## Task statement
Only the lines of the data below from the one with "def putBits (w" through the one with "none => s.reg off" are wanted. Repeat them exactly.

Stored data
"""
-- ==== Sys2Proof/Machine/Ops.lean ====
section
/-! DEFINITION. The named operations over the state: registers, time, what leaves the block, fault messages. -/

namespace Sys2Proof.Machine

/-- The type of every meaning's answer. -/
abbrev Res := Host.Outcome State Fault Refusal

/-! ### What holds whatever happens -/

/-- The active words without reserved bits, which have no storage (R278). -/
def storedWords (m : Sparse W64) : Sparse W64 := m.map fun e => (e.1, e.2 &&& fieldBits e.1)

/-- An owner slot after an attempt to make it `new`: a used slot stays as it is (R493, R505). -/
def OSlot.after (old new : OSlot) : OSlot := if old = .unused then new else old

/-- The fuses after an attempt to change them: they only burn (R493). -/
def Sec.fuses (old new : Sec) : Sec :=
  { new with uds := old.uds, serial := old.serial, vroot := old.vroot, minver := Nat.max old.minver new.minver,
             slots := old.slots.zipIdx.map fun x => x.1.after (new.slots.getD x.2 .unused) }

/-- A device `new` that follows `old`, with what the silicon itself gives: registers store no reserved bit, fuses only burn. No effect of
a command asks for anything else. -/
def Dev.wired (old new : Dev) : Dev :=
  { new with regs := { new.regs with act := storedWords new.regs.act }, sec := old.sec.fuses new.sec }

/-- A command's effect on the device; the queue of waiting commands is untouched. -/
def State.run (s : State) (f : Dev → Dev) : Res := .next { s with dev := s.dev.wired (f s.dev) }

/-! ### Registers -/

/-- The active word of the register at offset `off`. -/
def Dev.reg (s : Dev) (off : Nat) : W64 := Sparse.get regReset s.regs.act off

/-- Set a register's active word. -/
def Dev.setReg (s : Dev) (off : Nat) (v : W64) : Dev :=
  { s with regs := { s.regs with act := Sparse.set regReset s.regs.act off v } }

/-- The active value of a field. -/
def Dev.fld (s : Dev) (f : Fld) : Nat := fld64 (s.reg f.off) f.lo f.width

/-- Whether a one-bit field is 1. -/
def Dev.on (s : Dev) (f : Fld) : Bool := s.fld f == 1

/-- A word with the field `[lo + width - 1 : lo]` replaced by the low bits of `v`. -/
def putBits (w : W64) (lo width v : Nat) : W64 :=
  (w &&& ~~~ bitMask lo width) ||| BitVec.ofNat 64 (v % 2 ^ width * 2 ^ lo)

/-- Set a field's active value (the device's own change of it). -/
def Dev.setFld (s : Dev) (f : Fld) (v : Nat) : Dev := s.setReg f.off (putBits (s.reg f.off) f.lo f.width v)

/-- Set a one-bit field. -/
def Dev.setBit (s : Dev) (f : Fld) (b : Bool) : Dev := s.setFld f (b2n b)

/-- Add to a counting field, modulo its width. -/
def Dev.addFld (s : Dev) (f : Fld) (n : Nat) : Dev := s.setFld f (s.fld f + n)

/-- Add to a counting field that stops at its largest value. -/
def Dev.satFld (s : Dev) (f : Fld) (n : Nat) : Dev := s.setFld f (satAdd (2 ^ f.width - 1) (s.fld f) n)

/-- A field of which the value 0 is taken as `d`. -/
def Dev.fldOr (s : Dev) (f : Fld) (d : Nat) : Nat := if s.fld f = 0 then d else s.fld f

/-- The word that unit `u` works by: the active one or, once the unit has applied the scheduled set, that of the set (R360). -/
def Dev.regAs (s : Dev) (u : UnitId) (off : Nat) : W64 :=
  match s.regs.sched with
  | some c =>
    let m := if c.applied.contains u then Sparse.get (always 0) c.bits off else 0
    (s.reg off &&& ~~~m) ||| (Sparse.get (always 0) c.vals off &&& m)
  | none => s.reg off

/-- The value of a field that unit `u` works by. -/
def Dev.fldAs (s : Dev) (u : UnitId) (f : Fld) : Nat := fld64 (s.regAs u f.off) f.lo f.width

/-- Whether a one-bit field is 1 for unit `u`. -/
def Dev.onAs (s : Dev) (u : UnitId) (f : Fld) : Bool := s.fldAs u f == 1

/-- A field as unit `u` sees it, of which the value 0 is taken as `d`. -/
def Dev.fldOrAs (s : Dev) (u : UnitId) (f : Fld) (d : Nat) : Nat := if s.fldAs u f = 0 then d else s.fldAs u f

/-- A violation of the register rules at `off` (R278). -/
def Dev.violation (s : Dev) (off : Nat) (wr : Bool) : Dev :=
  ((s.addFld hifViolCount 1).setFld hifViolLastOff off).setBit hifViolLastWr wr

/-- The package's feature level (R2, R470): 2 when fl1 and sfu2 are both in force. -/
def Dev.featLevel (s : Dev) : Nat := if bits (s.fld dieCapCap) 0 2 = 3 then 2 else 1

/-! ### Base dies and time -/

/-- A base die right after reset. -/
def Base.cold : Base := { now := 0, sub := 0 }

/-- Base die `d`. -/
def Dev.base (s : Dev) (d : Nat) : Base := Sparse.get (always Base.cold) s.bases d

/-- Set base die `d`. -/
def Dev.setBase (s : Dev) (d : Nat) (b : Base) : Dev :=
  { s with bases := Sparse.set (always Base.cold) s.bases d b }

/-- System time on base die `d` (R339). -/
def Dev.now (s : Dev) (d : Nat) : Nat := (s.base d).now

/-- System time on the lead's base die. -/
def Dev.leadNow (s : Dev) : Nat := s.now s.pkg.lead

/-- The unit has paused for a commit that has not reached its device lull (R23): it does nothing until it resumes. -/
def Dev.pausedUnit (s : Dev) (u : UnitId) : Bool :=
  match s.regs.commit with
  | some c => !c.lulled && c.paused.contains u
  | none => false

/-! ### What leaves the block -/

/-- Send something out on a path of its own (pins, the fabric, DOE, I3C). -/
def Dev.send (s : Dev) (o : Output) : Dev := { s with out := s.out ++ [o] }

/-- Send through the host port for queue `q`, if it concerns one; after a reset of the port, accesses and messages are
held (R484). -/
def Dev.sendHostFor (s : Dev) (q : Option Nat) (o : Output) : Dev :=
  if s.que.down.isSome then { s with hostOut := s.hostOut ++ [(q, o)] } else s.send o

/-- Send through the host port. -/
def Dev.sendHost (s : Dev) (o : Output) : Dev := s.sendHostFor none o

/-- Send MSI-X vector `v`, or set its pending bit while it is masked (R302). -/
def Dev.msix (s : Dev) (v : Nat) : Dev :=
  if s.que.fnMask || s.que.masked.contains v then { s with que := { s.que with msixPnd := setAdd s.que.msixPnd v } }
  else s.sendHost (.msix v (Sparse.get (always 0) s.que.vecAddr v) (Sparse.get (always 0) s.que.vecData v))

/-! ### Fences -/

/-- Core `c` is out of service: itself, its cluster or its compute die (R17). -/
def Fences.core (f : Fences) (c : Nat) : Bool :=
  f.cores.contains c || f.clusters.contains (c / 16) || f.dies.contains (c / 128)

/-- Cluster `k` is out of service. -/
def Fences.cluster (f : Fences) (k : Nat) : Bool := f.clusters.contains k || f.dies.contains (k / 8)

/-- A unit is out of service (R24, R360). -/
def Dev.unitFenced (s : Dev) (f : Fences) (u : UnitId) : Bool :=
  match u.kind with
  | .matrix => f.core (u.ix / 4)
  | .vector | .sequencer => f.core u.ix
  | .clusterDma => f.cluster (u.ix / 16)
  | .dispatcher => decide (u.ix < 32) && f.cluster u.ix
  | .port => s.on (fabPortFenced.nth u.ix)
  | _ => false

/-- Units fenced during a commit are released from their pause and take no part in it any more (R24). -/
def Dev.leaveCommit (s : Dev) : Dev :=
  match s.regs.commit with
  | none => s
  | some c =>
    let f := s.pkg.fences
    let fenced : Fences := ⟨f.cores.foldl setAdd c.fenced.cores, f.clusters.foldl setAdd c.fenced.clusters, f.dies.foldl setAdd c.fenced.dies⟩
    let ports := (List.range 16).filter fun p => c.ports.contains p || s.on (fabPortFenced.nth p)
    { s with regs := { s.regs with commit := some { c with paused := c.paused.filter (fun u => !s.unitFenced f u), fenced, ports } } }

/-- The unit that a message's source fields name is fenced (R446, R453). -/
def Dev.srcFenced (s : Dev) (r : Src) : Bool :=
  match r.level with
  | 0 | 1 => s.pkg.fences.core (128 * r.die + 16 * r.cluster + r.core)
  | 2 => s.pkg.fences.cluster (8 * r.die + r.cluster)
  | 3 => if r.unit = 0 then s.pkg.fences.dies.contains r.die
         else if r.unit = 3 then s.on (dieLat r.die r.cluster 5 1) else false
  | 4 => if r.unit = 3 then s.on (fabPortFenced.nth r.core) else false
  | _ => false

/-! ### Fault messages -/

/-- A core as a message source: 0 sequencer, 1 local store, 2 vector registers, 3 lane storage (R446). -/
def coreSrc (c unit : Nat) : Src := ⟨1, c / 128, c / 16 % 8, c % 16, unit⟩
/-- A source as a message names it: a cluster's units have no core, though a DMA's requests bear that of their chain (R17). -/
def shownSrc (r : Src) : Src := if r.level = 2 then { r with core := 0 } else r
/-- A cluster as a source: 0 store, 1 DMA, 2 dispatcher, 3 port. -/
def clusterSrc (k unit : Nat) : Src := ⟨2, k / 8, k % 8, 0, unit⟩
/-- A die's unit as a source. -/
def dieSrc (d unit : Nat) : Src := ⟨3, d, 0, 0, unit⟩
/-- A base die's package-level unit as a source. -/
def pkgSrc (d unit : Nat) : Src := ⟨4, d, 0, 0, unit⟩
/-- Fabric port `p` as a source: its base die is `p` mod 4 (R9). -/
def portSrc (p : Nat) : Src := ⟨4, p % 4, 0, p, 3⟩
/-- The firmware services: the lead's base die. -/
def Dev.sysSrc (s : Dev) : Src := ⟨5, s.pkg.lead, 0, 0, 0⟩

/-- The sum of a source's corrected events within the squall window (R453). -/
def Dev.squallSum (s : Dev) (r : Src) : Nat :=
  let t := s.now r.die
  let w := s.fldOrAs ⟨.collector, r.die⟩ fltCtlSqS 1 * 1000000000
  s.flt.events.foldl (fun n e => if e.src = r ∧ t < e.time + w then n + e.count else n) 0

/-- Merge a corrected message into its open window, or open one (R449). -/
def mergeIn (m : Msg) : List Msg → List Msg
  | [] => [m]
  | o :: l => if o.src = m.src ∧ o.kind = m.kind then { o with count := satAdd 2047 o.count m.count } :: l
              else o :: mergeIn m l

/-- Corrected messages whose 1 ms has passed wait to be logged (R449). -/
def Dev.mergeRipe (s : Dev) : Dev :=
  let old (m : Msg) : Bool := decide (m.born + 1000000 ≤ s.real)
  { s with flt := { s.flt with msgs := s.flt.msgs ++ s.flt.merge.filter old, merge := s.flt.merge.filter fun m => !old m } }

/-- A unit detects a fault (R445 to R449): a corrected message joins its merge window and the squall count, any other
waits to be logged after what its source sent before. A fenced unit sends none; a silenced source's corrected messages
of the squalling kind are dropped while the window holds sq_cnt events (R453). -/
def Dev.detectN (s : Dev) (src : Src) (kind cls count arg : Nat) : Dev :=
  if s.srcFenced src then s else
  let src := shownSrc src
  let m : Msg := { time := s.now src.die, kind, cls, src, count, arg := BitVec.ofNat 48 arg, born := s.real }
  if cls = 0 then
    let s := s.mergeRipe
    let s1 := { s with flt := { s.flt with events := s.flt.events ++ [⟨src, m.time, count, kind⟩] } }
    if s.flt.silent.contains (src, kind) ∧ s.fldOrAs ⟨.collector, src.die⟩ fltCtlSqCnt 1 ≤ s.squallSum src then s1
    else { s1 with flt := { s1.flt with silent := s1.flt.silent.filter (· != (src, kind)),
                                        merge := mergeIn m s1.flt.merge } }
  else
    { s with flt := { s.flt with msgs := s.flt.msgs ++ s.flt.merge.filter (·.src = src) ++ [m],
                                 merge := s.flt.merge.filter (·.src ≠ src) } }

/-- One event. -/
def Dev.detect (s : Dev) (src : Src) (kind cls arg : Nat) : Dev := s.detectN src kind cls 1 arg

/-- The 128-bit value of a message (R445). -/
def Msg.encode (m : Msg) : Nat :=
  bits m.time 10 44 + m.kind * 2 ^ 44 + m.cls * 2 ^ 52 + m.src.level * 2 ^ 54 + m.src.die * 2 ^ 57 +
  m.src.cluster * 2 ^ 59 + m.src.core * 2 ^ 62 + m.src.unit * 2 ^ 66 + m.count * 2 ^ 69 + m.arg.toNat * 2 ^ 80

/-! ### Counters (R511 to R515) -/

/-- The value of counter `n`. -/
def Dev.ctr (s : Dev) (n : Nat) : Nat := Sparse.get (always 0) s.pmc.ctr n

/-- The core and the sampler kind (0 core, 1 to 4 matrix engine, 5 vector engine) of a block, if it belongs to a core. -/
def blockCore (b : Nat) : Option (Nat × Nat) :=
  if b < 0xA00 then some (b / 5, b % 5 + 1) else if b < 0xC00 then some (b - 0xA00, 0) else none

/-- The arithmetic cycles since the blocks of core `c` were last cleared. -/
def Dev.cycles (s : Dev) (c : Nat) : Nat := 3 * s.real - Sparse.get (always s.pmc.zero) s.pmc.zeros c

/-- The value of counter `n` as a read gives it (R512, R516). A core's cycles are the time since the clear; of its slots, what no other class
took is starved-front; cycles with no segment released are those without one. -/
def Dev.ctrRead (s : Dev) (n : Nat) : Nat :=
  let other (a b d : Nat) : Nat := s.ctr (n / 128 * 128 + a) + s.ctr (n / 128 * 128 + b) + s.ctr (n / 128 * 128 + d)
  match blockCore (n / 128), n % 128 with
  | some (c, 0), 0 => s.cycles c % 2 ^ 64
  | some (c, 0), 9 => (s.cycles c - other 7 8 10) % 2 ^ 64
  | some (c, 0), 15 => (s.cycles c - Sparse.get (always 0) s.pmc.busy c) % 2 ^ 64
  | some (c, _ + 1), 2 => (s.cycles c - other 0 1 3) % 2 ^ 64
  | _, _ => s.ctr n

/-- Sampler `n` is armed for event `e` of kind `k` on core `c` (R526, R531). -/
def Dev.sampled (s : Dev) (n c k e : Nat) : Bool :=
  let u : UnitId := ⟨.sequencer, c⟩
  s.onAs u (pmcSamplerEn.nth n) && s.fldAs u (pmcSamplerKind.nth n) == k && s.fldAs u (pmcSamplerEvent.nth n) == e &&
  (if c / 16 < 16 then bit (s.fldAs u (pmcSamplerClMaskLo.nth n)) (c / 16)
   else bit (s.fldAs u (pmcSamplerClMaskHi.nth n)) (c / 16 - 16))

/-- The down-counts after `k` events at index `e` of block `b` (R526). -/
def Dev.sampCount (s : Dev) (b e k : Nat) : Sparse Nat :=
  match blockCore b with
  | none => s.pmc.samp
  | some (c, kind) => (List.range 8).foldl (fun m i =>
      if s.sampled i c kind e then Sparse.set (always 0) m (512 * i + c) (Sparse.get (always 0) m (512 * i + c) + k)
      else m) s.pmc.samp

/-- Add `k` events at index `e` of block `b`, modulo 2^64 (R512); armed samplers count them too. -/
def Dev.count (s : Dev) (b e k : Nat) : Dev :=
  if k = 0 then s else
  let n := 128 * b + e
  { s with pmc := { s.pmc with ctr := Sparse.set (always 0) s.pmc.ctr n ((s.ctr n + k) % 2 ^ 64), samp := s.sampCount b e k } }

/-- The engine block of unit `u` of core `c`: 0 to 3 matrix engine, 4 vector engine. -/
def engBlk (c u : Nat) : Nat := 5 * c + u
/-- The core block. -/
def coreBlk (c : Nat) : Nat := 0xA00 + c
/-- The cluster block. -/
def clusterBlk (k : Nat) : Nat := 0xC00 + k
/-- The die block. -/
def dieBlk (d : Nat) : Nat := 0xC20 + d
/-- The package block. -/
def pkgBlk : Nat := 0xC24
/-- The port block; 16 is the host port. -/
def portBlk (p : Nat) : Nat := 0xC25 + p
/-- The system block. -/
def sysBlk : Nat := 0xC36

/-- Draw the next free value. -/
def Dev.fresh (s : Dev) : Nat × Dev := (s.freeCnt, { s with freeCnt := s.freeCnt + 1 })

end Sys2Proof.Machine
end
"""
"""
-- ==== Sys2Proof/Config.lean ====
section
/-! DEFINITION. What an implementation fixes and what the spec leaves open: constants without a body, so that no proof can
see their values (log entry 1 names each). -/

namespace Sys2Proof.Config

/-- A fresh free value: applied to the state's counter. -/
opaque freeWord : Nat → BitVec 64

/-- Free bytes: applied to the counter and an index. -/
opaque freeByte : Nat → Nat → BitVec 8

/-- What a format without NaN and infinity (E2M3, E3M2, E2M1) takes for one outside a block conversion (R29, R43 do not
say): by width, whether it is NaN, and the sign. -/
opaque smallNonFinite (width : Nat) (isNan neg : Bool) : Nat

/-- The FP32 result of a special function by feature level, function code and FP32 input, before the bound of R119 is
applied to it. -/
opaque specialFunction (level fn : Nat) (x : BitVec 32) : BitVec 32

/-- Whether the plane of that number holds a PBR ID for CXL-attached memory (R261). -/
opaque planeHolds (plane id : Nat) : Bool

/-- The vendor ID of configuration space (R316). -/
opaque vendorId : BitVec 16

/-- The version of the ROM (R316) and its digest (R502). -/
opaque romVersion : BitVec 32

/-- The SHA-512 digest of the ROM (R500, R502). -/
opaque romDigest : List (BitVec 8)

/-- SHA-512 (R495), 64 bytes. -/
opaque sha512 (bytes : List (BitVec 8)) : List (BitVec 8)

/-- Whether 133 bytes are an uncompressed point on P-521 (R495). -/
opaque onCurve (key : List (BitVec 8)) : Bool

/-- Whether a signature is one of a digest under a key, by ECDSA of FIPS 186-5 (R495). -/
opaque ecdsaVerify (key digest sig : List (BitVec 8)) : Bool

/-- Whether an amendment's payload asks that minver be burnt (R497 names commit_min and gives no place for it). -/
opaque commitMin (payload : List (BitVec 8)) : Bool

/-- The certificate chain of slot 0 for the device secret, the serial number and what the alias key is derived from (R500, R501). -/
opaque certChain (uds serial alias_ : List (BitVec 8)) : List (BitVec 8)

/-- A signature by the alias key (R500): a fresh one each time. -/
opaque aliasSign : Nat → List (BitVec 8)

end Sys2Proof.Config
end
"""
## Result for this task
def putBits (w : W64) (lo width v : Nat) : W64 :=
  (w &&& ~~~ bitMask lo width) ||| BitVec.ofNat 64 (v % 2 ^ width * 2 ^ lo)

/-- Set a field's active value (the device's own change of it). -/
def Dev.setFld (s : Dev) (f : Fld) (v : Nat) : Dev := s.setReg f.off (putBits (s.reg f.off) f.lo f.width v)

/-- Set a one-bit field. -/
def Dev.setBit (s : Dev) (f : Fld) (b : Bool) : Dev := s.setFld f (b2n b)

/-- Add to a counting field, modulo its width. -/
def Dev.addFld (s : Dev) (f : Fld) (n : Nat) : Dev := s.setFld f (s.fld f + n)

/-- Add to a counting field that stops at its largest value. -/
def Dev.satFld (s : Dev) (f : Fld) (n : Nat) : Dev := s.setFld f (satAdd (2 ^ f.width - 1) (s.fld f) n)

/-- A field of which the value 0 is taken as `d`. -/
def Dev.fldOr (s : Dev) (f : Fld) (d : Nat) : Nat := if s.fld f = 0 then d else s.fld f

/-- The word that unit `u` works by: the active one or, once the unit has applied the scheduled set, that of the set (R360). -/
def Dev.regAs (s : Dev) (u : UnitId) (off : Nat) : W64 :=
  match s.regs.sched with
  | some c =>
    let m := if c.applied.contains u then Sparse.get (always 0) c.bits off else 0
    (s.reg off &&& ~~~m) ||| (Sparse.get (always 0) c.vals off &&& m)
  | none => s.reg off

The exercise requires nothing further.